Ginger Syrup and Candied Ginger

This is simple recipe produces both great ginger syrup (useful in cocktails or to make your own ginger ale) and candied ginger.

 

2 cups peeled fresh ginger chopped or sliced as you like*

2 1/4 cups sugar

6 cups water

 

*You will be using this ginger to also create the candied ginger, so slice it how you would like to eat it, realizing the bigger chunks take a lot longer to cook.
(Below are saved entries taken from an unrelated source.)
-- ==== Sys2Proof/Machine/Ledger.lean ====
section
/-! DEFINITION. The Ledger (R319 to R331): classes and reactions, the registration of an event, and readmission. -/

namespace Sys2Proof.Machine
open Sys2Proof

/-- The floor of a source's class (R319). -/
def classFloor (n : Nat) : Nat := if 24 ≤ n && n < 32 then 3 else if n == 85 then 4 else 0

/-- The floor of a source's reaction (R319). -/
def reactFloor (n : Nat) : Nat := if 52 ≤ n && n < 56 then 1 else 0

/-- A class field as it acts: codes 5 to 7 taken as 4, and the floor (R320). -/
def classOf (n v : Nat) : Nat := max (classFloor n) (min 4 v)

/-- A reaction field as it acts: codes 5 to 7 taken as 0, the floor, and FENCE as RECORD for a source that names no unit (R321). -/
def reactOf (n v : Nat) : Nat :=
  let r := max (reactFloor n) (if 4 < v then 0 else v)
  if r == 1 && !isUnit n then 0 else r

/-- A window or quiet period under TPERT: divided by 2^LDG_SHIFT, 1 ms at least (R400). -/
def State.shortened (s : State) (us : Nat) : Nat :=
  if s.is Reg.TP_CTRL_LDG_EN 0 then max 1000 (us / 2 ^ s.get Reg.TP_MAG1_LDG_SHIFT 0) else us

/-- The window WIN of a source in µs: 1 h at most (R319). -/
def State.winUs (s : State) (n : Nat) : Nat :=
  s.shortened (min 3600000000 (s.get Reg.LS_TIME_WIN_V n * (match s.get Reg.LS_TIME_WIN_U n with
    | 0 => 1000
    | 1 => 100000
    | _ => 10000000)))

/-- The quiet period Q of a unit source in µs: 0 taken as 1 unit, 10 s at most (R326). -/
def State.quietUs (s : State) (n : Nat) : Nat :=
  s.shortened (min 10000000 (max 1 (s.get Reg.LS_TIME_Q_V n) * (if s.is Reg.LS_TIME_Q_U n then 100000 else 1000)))

/-- A counting window is open and its time has not run out: an expiry is taken before an event (R323, R331). -/
def State.winOpen (s : State) (n : Nat) : Bool := s.is Hid.LS_WIN n && s.usec < s.get Hid.LS_WIN_T n + s.winUs n

/-- One event counted (R323): whether it escalates, and the state after. -/
def State.countEvent (s : State) (n : Nat) : Bool × State :=
  if s.get Reg.LS_TIME_WIN_V n == 0 then (false, (s.put Reg.LS_STAT_COUNT n 0).put Hid.LS_WIN n 0)
  else
    let c := if s.winOpen n then min 255 (s.get Reg.LS_STAT_COUNT n + 1) else 1
    let s := s.ifDo (!s.winOpen n) (fun s => s.put Hid.LS_WIN_T n s.usec)
    if max 1 (s.get Reg.LS_CFG_THR n) ≤ c then (true, ((s.put Reg.LS_STAT_COUNT n 0).put Hid.LS_WIN n 0).put Reg.LS_STAT_ESC n 1)
    else (false, (s.put Reg.LS_STAT_COUNT n c).put Hid.LS_WIN n 1)

/-- Steps 1 to 3 and 6 of R322 and the grave flag (R329): the class and reaction that apply, and the state after. -/
def State.classify (s : State) (n : Nat) : (Nat × Nat) × State :=
  let fresh := !s.arr Reg.LG_STICKY_STICKY n
  let s := s.setArr Reg.LG_STICKY_STICKY n true
  let s := s.ifDo fresh (fun s => s.put Reg.LS_STAT_CUR_CLASS n (classOf n (s.get Reg.LS_CFG_CLASS n)))
  let e := s.countEvent n
  let s := e.2
  let cls := classOf n (s.get (if e.1 then Reg.LS_CFG_ESC_CLASS else Reg.LS_CFG_CLASS) n)
  let react := reactOf n (s.get (if e.1 then Reg.LS_CFG_ESC_REACT else Reg.LS_CFG_REACT) n)
  let s := s.put Reg.LS_STAT_CUR_CLASS n (max cls (s.get Reg.LS_STAT_CUR_CLASS n))
  let s := s.ifDo (cls == 4 && !s.grave) (fun s => (s.put Reg.LG_STAT_GRAVE 0 1).put Reg.LG_STAT_GRAVE_SRC 0 n)
  ((cls, react), (s.put Reg.LG_STAT_LAST_SRC 0 n).put Reg.LG_STAT_LAST_CLASS 0 cls)

/-- Step 5 of R322: the Daybook record of an event. -/
def State.ledgerRecord (s : State) (n cls react : Nat) : State :=
  if cls == 4 then s.record tyGrave 255 n (leBytes 1 cls)
  else if s.get Reg.DBK_CFG_SNAP_CLASS 0 ≤ cls then
    (s.stageOther (some n) (s.build tyLedger 0 s.dbkMask 255 n (leBytes 1 cls ++ leBytes 1 react) [])).2
  else s

/-- One event registered (R322); the quiet period of a unit that the Ledger or the Keeper fenced restarts (R326). -/
def State.register (s : State) (n : Nat) : Nat × State :=
  let e := s.classify n
  let s := e.2.ledgerRecord n e.1.1 e.1.2
  (e.1.2, s.ifDo (isUnit n && (s.fencedBy n == 1 || (s.fencedBy n == 0 && e.1.2 == 1)))
    (fun s => (s.put Reg.LS_STAT_QUIET n 1).put Hid.LS_QT n s.usec))

/-- The Keeper's answer to a reaction of OFF, ALL or RELEASE (R321). -/
def State.react (s : State) (n react : Nat) : State :=
  match react with
  | 2 => s.requestOff
  | 3 => (s.setLatch 2 255 n).shutdown
  | 4 => (s.setLatch 2 255 n).release false
  | _ => s

/-- The strongest of OFF, ALL and RELEASE among events of one cycle, with its source (R331). -/
def strongest (l : List (Nat × Nat)) : Option (Nat × Nat) :=
  l.foldl (fun a x => if x.2 < 2 then a else match a with
    | none => some x
    | some y => if y.2 < x.2 then some x else a) none

/-- Events of one cycle registered one by one; what each is to have the Keeper do. -/
def State.registerAll (s : State) (l : List Nat) : List (Nat × Nat) × State :=
  match l with
  | [] => ([], s)
  | n :: t =>
    let e := s.register n
    let r := State.registerAll e.2 t
    ((n, e.1) :: r.1, r.2)

/-- The events raised so far, registered on one cycle (R322, R331): every FENCE is applied, and the strongest of the other reactions. -/
def State.ledgerCycle (s : State) : State :=
  let r := State.registerAll { s with evq := [] } s.evq
  let s := r.2.forEach ((r.1.filter (fun x => x.2 == 1)).map Prod.fst) State.fenceUnit
  match strongest r.1 with
  | none => s
  | some x => s.react x.1 x.2

/-- Register what has been raised, and what that raises in turn, while FCLK is usable (R322); a source raised while FCLK is stopped waits for it. -/
def State.settleN (s : State) (fuel : Nat) : State :=
  match fuel with
  | 0 => s
  | k + 1 =>
    let s := s.takePg
    if s.evq.isEmpty || !s.fclk || !s.up then s else State.settleN s.ledgerCycle k

/-- As many cycles as any chain of events can take: each cycle sets a sticky bit, a fence or a state that ends the chain. -/
def State.settle (s : State) : State := s.settleN 64

/-- A unit is readmitted at the end of its quiet period (R326), or left to the host. -/
def State.quietEnd (s : State) (n : Nat) : State :=
  if s.get Reg.LS_STAT_RCV n < s.get Reg.LS_TIME_RCV_MAX n then (s.sat Reg.LS_STAT_RCV n 255).admitUnit n
  else (s.put Reg.LS_STAT_QUIET n 0).put Reg.LS_STAT_WAIT_HOST n 1

/-- A sticky bit cleared with its CUR_CLASS and ESC, unless it is at GRAVE while the grave flag is set (R324). -/
def State.clearSticky (s : State) (n : Nat) : State :=
  if s.grave && s.get Reg.LS_STAT_CUR_CLASS n == 4 then s
  else ((s.setArr Reg.LG_STICKY_STICKY n false).put Reg.LS_STAT_CUR_CLASS n 0).put Reg.LS_STAT_ESC n 0

/-- A pin mask as it acts: 5 and 6 taken as 7, which disables (R330). -/
def pinMask (v : Nat) : Nat := if 4 < v then 7 else v

/-- Some sticky bit has CUR_CLASS at or above a mask. -/
def State.pinLow (s : State) (mask : Nat) : Bool :=
  s.up && (List.range 5).any (fun k => pinMask mask ≤ k && s.stickyClass k)

/-- The part drives FLT_N low (R330). -/
def State.fltLow (s : State) : Bool := s.pinLow (s.get Reg.LG_CFG_FLT_MASK 0)

/-- The part drives FLTBUS_N low (R330). -/
def State.busDrv (s : State) : Bool := s.pinLow (s.get Reg.LG_CFG_BUS_MASK 0)

end Sys2Proof.Machine
end

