-- ==== Sys2Proof/Machine/Port.lean ====
section
/-! DEFINITION. The cable ports (R271 to R296): attach, sink and source policy, exchanges of messages, and protection. What the power path does on
the end of a sink contract stands in Power.lean. -/

namespace Sys2Proof.Machine
open Sys2Proof

/- PORTx_STAT.TC. -/
def tcOpen : Nat := 0
def tcWait : Nat := 1
def tcSnk : Nat := 2
def tcSrc : Nat := 3
def tcTry : Nat := 4
def tcRecover : Nat := 5
def tcDisabled : Nat := 6

/- Messages a port sends (Hid.PO_TX). -/
def txRequest : Nat := 1
def txEprRequest : Nat := 2
def txAccept : Nat := 3
def txReject : Nat := 4
def txWait : Nat := 5
def txNotSupported : Nat := 6
def txHardReset : Nat := 7
def txSourceCaps : Nat := 8
def txSinkCaps : Nat := 9
def txGetSourceCap : Nat := 10
def txPsRdy : Nat := 11
def txEprEnter : Nat := 12
def txEprExit : Nat := 13
def txKeepAlive : Nat := 14
def txDiscover : Nat := 15
def txPrSwap : Nat := 16
def txDrSwap : Nat := 17
def txEprSinkCaps : Nat := 18
def txEprFailed : Nat := 19

/- Exchanges under way (Hid.PE_EXCH). -/
def exNone : Nat := 0
def exRequest : Nat := 1
def exSinkMove : Nat := 2
def exPrSwap : Nat := 3
def exDrSwap : Nat := 4
def exSrcMove : Nat := 5
def exEpr : Nat := 6
def exPrMove : Nat := 7
def exCaps : Nat := 8
def exVconn : Nat := 9

def State.tc (s : State) (x : Nat) : Nat := s.get Reg.PORT_STAT_TC x

def State.sinkOn (s : State) (x : Nat) : Bool := s.tc x == tcSnk

def State.sourceOn (s : State) (x : Nat) : Bool := s.tc x == tcSrc

def State.exch (s : State) (x : Nat) : Nat := s.get Hid.PE_EXCH x

/-- The PHY of a port receives and sends (R274, R286), through a warm reset too (R294). -/
def State.phy (s : State) (x : Nat) : Bool :=
  s.carries && s.is Reg.PORT_CFG_PD_EN x && (s.sinkOn x || s.sourceOn x)

/-- A transition or an EPR entry runs at a sink port (R291, R296). -/
def State.moving (s : State) (x : Nat) : Bool := s.exch x == exSinkMove || s.exch x == exEpr

/-- BMC activity on a CC line of an attached port is an FCLK demand (R18, R293). -/
def State.bmc (s : State) (x : Nat) : State := s.ifDo (s.up && (s.sinkOn x || s.sourceOn x)) State.demand

/-- A message sent. -/
def State.tx (s : State) (x m : Nat) : State := (s.bmc x).put Hid.PO_TX x m

/-- Not_Supported sent (R289). -/
def State.nsup (s : State) (x : Nat) : State := (s.tx x txNotSupported).portFlag Reg.PORT_EVT_NSUP x

/-- PORTx_CFG.ROLE: 0 SNK, 1 SRC, 2 DRP; 3 taken as 0. -/
def State.role (s : State) (x : Nat) : Nat := let r := s.get Reg.PORT_CFG_ROLE x; if r == 3 then 0 else r

/- Terminations (R67, R273, R275). -/

/-- The port applies its own terminations: not before the release of a cold reset, nor stopped, nor with a CC line too high, nor in ErrorRecovery. -/
def State.terminates (s : State) (x : Nat) : Bool := s.is Hid.PO_RD x && !s.is Hid.PO_STOP x && !s.is Hid.PO_CCOV x && s.tc x != tcRecover

/-- The port is unattached, or in AttachWait, where role and toggle say what it presents. -/
def State.tcIdle (s : State) (x : Nat) : Bool := s.tc x == tcOpen || s.tc x == tcWait

/-- The port's own Rp stands on the CC lines. -/
def State.ownRp (s : State) (x : Nat) : Bool :=
  s.terminates x && (s.sourceOn x || (s.tcIdle x && (s.role x == 1 || (s.role x == 2 && s.is Hid.PO_RP x))))

/-- The port's own Rd stands on the CC lines: as sink, in Try.SNK, and in DISABLED (R286). -/
def State.ownRd (s : State) (x : Nat) : Bool :=
  s.terminates x && (s.sinkOn x || s.tc x == tcTry || s.tc x == tcDisabled ||
    (s.tcIdle x && (s.role x == 0 || (s.role x == 2 && !s.is Hid.PO_RP x))))

/-- Rd stands on the CC lines: the port's own, the dead-battery clamp, or both in parallel (R67, R275). -/
def State.rdSeen (s : State) (x : Nat) : Bool := s.is Hid.PO_CLAMP x || s.ownRd x

/-- The engine uses collision avoidance: PD 3.x, with a contract (R273). -/
def State.avoids (s : State) (x : Nat) : Bool := s.get Reg.PORT_STAT_REV x == 2 && s.get Reg.PORT_STAT_CONTRACT x != 0

/-- The Rp that the port presents, coded as PORTx_STAT.TC_LVL, 0 for none (R273): RP_LVL, with 3 taken as 2; under collision avoidance 3.0 A (SinkTxOK),
and 1.5 A (SinkTxNG) while a swap of its own runs (R288; DEDUCED, log 70). -/
def State.rpShown (s : State) (x : Nat) : Nat :=
  if !s.ownRp x then 0
  else if s.sourceOn x && s.avoids x then (if s.exch x == exPrSwap || s.exch x == exDrSwap then 2 else 3)
  else min 2 (s.get Reg.PORT_CFG_RP_LVL x) + 1

/-- The port may start an exchange: no sink does while the Rp signals SinkTxNG (R288). -/
def State.txOk (s : State) (x : Nat) : Bool := !(s.sinkOn x && s.avoids x && s.get Reg.PORT_STAT_TC_LVL x == 2)

/-- The port may start an exchange now: its PHY works and none is under way. -/
def State.mayStart (s : State) (x : Nat) : Bool := s.phy x && s.exch x == exNone && s.txOk x

/- Limits and levels (R276), for the power path. -/

/-- The Type-C level's current in 50 mA. -/
def State.levelAmps (s : State) (x : Nat) : Nat :=
  match s.get Reg.PORT_STAT_TC_LVL x with
  | 2 => 30
  | 3 => 60
  | _ => 10

/-- PORTx_CFG.DEF_ILIM, 1 to 60. -/
def State.defIlim (s : State) (x : Nat) : Nat := max 1 (min 60 (s.get Reg.PORT_CFG_DEF_ILIM x))
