/-- Fields whose value is worked out when they are read: live states, mirrors, and settings that read back as used. -/
def overlays : List (Fld × (State → Nat → Nat)) :=
  [(Reg.LP_CTRL_EN, fun s n => (s.lpEn n).toNat), (Reg.LP_CAP_N_CFG, fun s n => s.nCfg n), (Reg.LP_CAP_N_ACT, fun s n => s.nAct n),
   (Reg.LP_CAP_I_CAP, fun s n => s.iCap n), (Reg.LP_STAT_FREQ_BAD, fun s n => (s.freqBad n).toNat),
   (Reg.MLC_SYNC_STAT_FRAME_NOW, fun s _ => s.frameKhz),
   (Reg.KPR_ON_RAILS, fun s j => setWord j (fun r => r < 72 && s.railOn r)),
   (Reg.KPR_GOOD_RAILS, fun s j => setWord j (fun r => r < 72 && s.rail r == rsGood)),
   (Reg.SCN_ALERT_ALERT, fun s j => setWord j (fun n => 1 ≤ s.get Reg.CH_DATA_ZONE n && s.get Reg.CH_DATA_ZONE n ≤ 4)),
   (Reg.SQ_CFG_IN, fun s p => s.sqIn p),
   (Reg.MBX_LEVEL_HOST, fun s _ => (s.mbox 4).length), (Reg.MBX_LEVEL_RX3, fun s _ => (s.mbox 3).length),
   (Reg.MBX_LEVEL_RX2, fun s _ => (s.mbox 2).length), (Reg.MBX_LEVEL_RX1, fun s _ => (s.mbox 1).length),
   (Reg.MBX_LEVEL_RX0, fun s _ => (s.mbox 0).length), (Reg.MBX_HOST_HEAD_WORD, fun s _ => ((s.mbox 4).headD 0).toNat),
   (Reg.LG_STAT_FLT_LOW, fun s _ => s.fltLow.toNat), (Reg.LG_STAT_BUS_DRV, fun s _ => s.busDrv.toNat),
   (Reg.LG_STAT_BUS_LOW, fun s _ => (s.busDrv || s.is Reg.LG_STAT_BUS_LOW 0).toNat),
   (Reg.LS_STAT_FENCED, fun s n => (s.fencedBy n == 1).toNat),
   (Reg.LS_STAT_COUNT, fun s n => if s.winOpen n then s.get Reg.LS_STAT_COUNT n else 0),
   (Reg.BK_STAT_SYNC_BUSY, fun s _ => (!s.bkq.isEmpty).toNat), (Reg.RTC_TICK_LO_TICK, fun s _ => s.tick),
   (Reg.RTC_TICK_HI_TICK, fun s _ => s.tick / 2 ^ 16), (Reg.RTC_NOW_LO_WALL, fun s _ => s.wall),
   (Reg.RTC_NOW_HI_WALL, fun s _ => s.wall / 2 ^ 24),
   (Reg.IS_LEVEL_LEVEL, fun s j => setWord j s.isLevel), (Reg.IS_PSET_PEND, fun s j => setWord j s.isPending),
   (Reg.IS_PCLR_PEND, fun s j => setWord j s.isPending), (Reg.IC_ESET_EN, fun s n => s.get Hid.IC_ENA n),
   (Reg.IC_ECLR_EN, fun s n => s.get Hid.IC_ENA n),
   (Reg.TM_RUN_RUN, fun s _ => bitsOf 16 s.tmRun), (Reg.SEC_LC_OTP_BUSY, fun s _ => (s.is Hid.OTPJOB 0).toNat),
   (Reg.SEC_DBG_RO_NOW, fun s _ => (s.session != 0 && !s.dbgFull).toNat),
   (Reg.TP_STAT_ON, fun s _ => s.pack tpSwitches 0),
   (Reg.NVM_STAT_PART, fun s _ => pagePart s.nvmPage), (Reg.NVM_STAT_BUSY, fun s _ => (s.is Hid.NVM_JOB 0).toNat),
   (Reg.NVM_STAT_QUEUE, fun s _ => s.nvmq.length), (Reg.BOOT_CFG_SLOT, fun s _ => (s.nvmSeen bootCfgAddr).toNat),
   (Reg.CHG_V_VREG, fun s _ => s.vregF), (Reg.CHG_V_VPRE, fun s _ => s.vpreF), (Reg.CHG_I_ICHG, fun s _ => s.ichg),
   (Reg.CHG_I_IPRE, fun s _ => s.ipre), (Reg.CHG_I_ITERM, fun s _ => s.iterm),
   (Reg.CHG_STAT_TEMP, fun s _ => s.chgTemp), (Reg.CHG_STAT_INH, fun s _ => s.inhibit), (Reg.PP_ILIM_IIN_LIM, fun s _ => s.ilimNow),
   (Reg.PWR_STATE_ON_BATT, fun s _ => s.onBatt.toNat), (Reg.PORT_STAT_PE_BUSY, fun s x => (s.exch x != exNone).toNat)]

/-- Unit n of a field as it reads (R9); a WO field reads 0. -/
def State.fieldRead (s : State) (f : Fld) (n : Nat) : Nat :=
  if f.ty == .wo then 0
  else match overlays.find? (fun o => o.1 == f) with
    | some o => o.2 s n % 2 ^ f.width
    | none => s.get f n

/-- A register word as it reads: its fields at their bits, 0 elsewhere (R5, R10). -/
def State.regRead (s : State) (a : Nat) : Nat := (fieldsAt a).foldl (fun w f => w + s.fieldRead f.1 f.2 * 2 ^ f.1.lsb) 0

/-- The word at an address, the read acting on nothing (R4, R5, R343, R407, R411). -/
def State.peek (s : State) (a : Nat) : Nat :=
  if 0xC000 ≤ a then s.dbkRead a
  else if 0x8000 ≤ a then s.nvmRead a
  else if inDomain a then s.bkSeen.regRead a
  else s.regRead a

/- Reads that act (R356, R363, R405). -/

/-- The reader is the server of target t (R356). -/
def State.serves (s : State) (w : Writer) (t : Nat) : Bool :=
  match w with
  | .stl st => t == 2 + st.val || (t == 6 && s.phys st == 4 && s.spareUsed)
  | .debug => false
  | _ => t < 2
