-- ==== Sys2Proof/Machine/ScalesCmd.lean ====
section
/-! DEFINITION. The commands of the Scales and the criers (R105 to R133). -/

namespace Sys2Proof.Machine
open Sys2Proof

/-- SCAN_END (R109, R119): with FCLK usable, in ACTIVE and HOLD, and in STANDBY during a burst. -/
def execScanEnd (sample : ScanSample) (s : State) : Out :=
  ended (s.ifDo (s.up && s.fclk && (!s.standby || s.is Hid.BURST 0)) (fun s => s.scanEnd sample))

/-- CHN_CFG_WRITE (R113, R106). -/
def execChnCfgWrite (w : Writer) (n : ChanN) (v : Word) (s : State) : Out := regWrite s w (0x2000 + 16 * n) v.toNat

/-- CHN_THRESHOLD_WRITE (R113, R133): CHn_UV or CHn_OV. -/
def execChnThresholdWrite (w : Writer) (n : ChanN) (uv : Bool) (v : Word) (s : State) : Out :=
  regWrite s w (0x2004 + 16 * n + (if uv then 4 else 0)) v.toNat

/-- A side's filtered output changes: it shows at once, and it reaches the Keeper outside a blank (R127, R128). -/
def State.crierSet (s : State) (c : Nat) (hi v : Bool) : State :=
  (s.crierMove c hi v).ifDo (!s.is Hid.CR_BLANK c) (fun s => s.crierTake c hi v)

/-- A side that works trips on an input of `uv` µV that has stood there for `ns` (R126). -/
def State.crierUp (s : State) (c : Nat) (hi : Bool) (uv ns : Nat) : Bool :=
  s.crierOn c && s.crierSide c hi && !s.crierOut c hi && s.crierTrips c hi uv ns

/-- A tripped side releases on such an input (R126). -/
def State.crierDown (s : State) (c : Nat) (hi : Bool) (uv ns : Nat) : Bool := s.crierOn c && s.crierOut c hi && s.crierFrees c hi uv ns

/-- CRIER_TRIP (R126, R127, R138): the input has stood beyond the side's threshold for FILT. -/
def execCrierTrip (c : CrierN) (side : CrierSense) (s : State) : Out :=
  ended (s.ifDo (s.vao && s.crierUp c side.hi side.uv side.ns) (fun s => s.crierSet c side.hi true))

/-- CRIER_RELEASE (R126, R127): the input has stood inside the side's threshold by its hysteresis for FILT. -/
def execCrierRelease (c : CrierN) (side : CrierSense) (s : State) : Out :=
  ended (s.ifDo (s.vao && s.crierDown c side.hi side.uv side.ns) (fun s => s.crierSet c side.hi false))

/-- CRIER_CFG_WRITE (R126, R128, R133): CRc_THR or CRc_CFG. -/
def execCrierCfgWrite (w : Writer) (c : CrierN) (thr : Bool) (v : Word) (s : State) : Out :=
  regWrite s w (0x2C00 + 16 * c + (if thr then 4 else 0)) v.toNat

/-- A side at the end of a blank: its output as it then stands, where it differs from the one held, is reported (R128). -/
def State.blankSide (s : State) (c : Nat) (hi : Bool) : State :=
  s.ifDo (s.crierHeld c hi != s.crierOut c hi) (fun s => s.crierTake c hi (s.crierOut c hi))

/-- The end of a blank. -/
def State.blankEnds (s : State) (c : Nat) : State :=
  (s.put Hid.CR_BLANK c 0).ifDo (s.crierOn c) (fun s => (s.blankSide c true).blankSide c false)

/-- A side's output follows an input that a command brings (R126). -/
def State.crierSees (s : State) (c : Nat) (hi : Bool) (uv ns : Nat) : State :=
  if s.crierUp c hi uv ns then s.crierMove c hi true else s.ifDo (s.crierDown c hi uv ns) (fun s => s.crierMove c hi false)

/-- CRIER_BLANK_END (R128): 5 µs after the write, with the input's voltage in µV and the ns for which it has stood there. -/
def execCrierBlankEnd (c : CrierN) (uv ns : Nat) (s : State) : Out :=
  ended (s.ifDo (s.vao && s.is Hid.CR_BLANK c) (fun s =>
    let s := s.passTime (s.get Hid.CR_BLANK_T c + 5 - s.usec)
    s.ifDo (s.is Hid.CR_BLANK c) (fun s => ((s.crierSees c true uv ns).crierSees c false uv ns).blankEnds c)))

end Sys2Proof.Machine
end

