-- ==== Sys2Proof/Machine/Dispatch.lean ====
section
/-! DEFINITION. The meaning of each command, one arm per constructor. -/

namespace Sys2Proof.Machine
open Sys2Proof
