/-- One event registered (R322 to R324, R329): its sticky bit sets; the class is CLASS, or ESC_CLASS on escalation, with its floor; GRAVE sets the
grave flag and names its source once; and no other source's sticky bit, class or count changes. -/
def Obligations.LedgerClassifiesAnEvent : Prop :=
  ∀ (s : State) (n : SrcN),
    let e := (s.setArr Reg.LG_STICKY_STICKY n true).countEvent n
    let cls := classOf n (s.get (if e.1 then Reg.LS_CFG_ESC_CLASS else Reg.LS_CFG_CLASS) n)
    let u := (s.classify n).2
    (s.classify n).1.1 = cls ∧
    u.arr Reg.LG_STICKY_STICKY n = true ∧ u.get Reg.LG_STAT_LAST_SRC 0 = n ∧ u.get Reg.LG_STAT_LAST_CLASS 0 = cls ∧
    (s.get Reg.LS_STAT_CUR_CLASS n ≤ 4 → cls ≤ u.get Reg.LS_STAT_CUR_CLASS n) ∧
    u.grave = (s.grave || cls == 4) ∧ (s.grave = true → u.get Reg.LG_STAT_GRAVE_SRC 0 = s.get Reg.LG_STAT_GRAVE_SRC 0) ∧
    (s.grave = false → cls = 4 → u.get Reg.LG_STAT_GRAVE_SRC 0 = n) ∧
    (∀ m : SrcN, m ≠ n → u.arr Reg.LG_STICKY_STICKY m = s.arr Reg.LG_STICKY_STICKY m ∧
      u.get Reg.LS_STAT_CUR_CLASS m = s.get Reg.LS_STAT_CUR_CLASS m ∧ u.get Reg.LS_STAT_COUNT m = s.get Reg.LS_STAT_COUNT m)

/-- The backup domain (R333, R334, R336, R339, R343 to R347). The model's own readings in it: logs 11, 21, 34 and 52. -/
def Obligations.BackupDomain : Prop :=
  ∀ (s : State) (w : Writer) (temp : Int) (hi : BitVec 24),
    (s.vao = false → s.domain = true →
      (∃ t, exec .backupDomainReset s = .next t ∧ t.domain = false ∧ t.bkq = [] ∧
        (∀ f n, n < f.count → f.kept = .k → (∀ g ∈ [Hid.DOM_ON, Hid.ON_VBKUP, Hid.VBKUP_OK], f.key n ≠ g.key 0) → t.get f n = f.dflt n))) ∧
    (s.domain = true →
      (s.is Hid.VBKUP_OK 0 = true → exec (.supplyChangeover true) s = .next (s.put Hid.ON_VBKUP 0 1)) ∧
      (s.vao = true → exec (.supplyChangeover false) s = .next (s.put Hid.ON_VBKUP 0 0)) ∧
      (s.is Reg.BK_STAT_VBKUP_LOW 0 = false → s.runs = true → (∃ u t, exec .vbkupLow s = .next t ∧ Settles u t ∧ u.is Reg.BK_STAT_VBKUP_LOW 0 = true ∧
        107 ∈ u.evq)) ∧
      (s.is Reg.BK_STAT_ON_RC 0 = false → s.runs = true →
        (∃ u t, exec .crystalLoss s = .next t ∧ Settles u t ∧ u.is Reg.BK_STAT_ON_RC 0 = true ∧ u.is Reg.BK_STAT_RC_SEEN 0 = true ∧ 106 ∈ u.evq)) ∧
      exec .crystalReturn s = .next (s.put Reg.BK_STAT_ON_RC 0 0) ∧
      (s.tick % 2 ^ 20 = 0 → exec (.trimWindow temp) s = .next (s.trimStart temp)) ∧
      (s.is Hid.RTC_DUE 0 = true → s.bkUnder 0x5018 = false → s.bkUnder 0x501C = false →
        (∃ t, exec .rtcTimeLoad s = .next t ∧ t = s.slowTick ∧ t.is Hid.RTC_DUE 0 = false ∧ t.is Reg.BK_STAT_UNSET 0 = false ∧
          t.tick = (s.tick + 1) % 2 ^ 48)) ∧
      (∃ t, exec .pwrbtnPress s = .next t ∧ Settles s.button t) ∧
      exec .vbkupLowClear s = .next ((s.put Reg.BK_STAT_VBKUP_LOW 0 0).put Hid.VBKUP_OK 0 1)) ∧
    (∀ a v rest, s.vao = true → s.domain = true → s.bkq = (a, v) :: rest →
      exec .backupWriteSync s = .next ({ s with bkq := rest }.bkApply a v.toNat)) ∧
    (Permitted s w 0x501C (hi.toNat + 2 ^ 31) → ∃ t, exec (.rtcSet w hi) s = .next t ∧
      Settles ({ (s.arrive w) with bkq := s.bkq ++ [(0x501C, BitVec.ofNat 32 (hi.toNat + 2 ^ 31))] }) t) ∧
    (s.almDue = true → (∃ t, exec .alarmFire s = .next t ∧ Settles s.almFire t))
  1.  Peel and slice or chop the ginger (see note above)
  2.  In a medium heavy saucepan, combine the ginger, 2 cups sugar and the water. Bring to a boil. Then reduce heat to a simmer.
  3. Simmer for 1 hour (or more depending on how thinly you’ve sliced your ginger)
  4. Meanwhile, line a small sheet pan with wax or parchment paper. Spread the remaining 1/4 cup sugar on the lined sheet pan.
  5.  When the ginger is done (it will be soft), pour syrup through strainer into a container. Save the ginger pieces and toss them in the sugar on the cookie sheet. Spread them out on the sheet and let dry for several hours, or overnight.
  6. Let the ginger syrup cool, then refrigerate. If you want a thicker ginger syrup, continue to cook over medium-low heat until it reaches the consistency you want.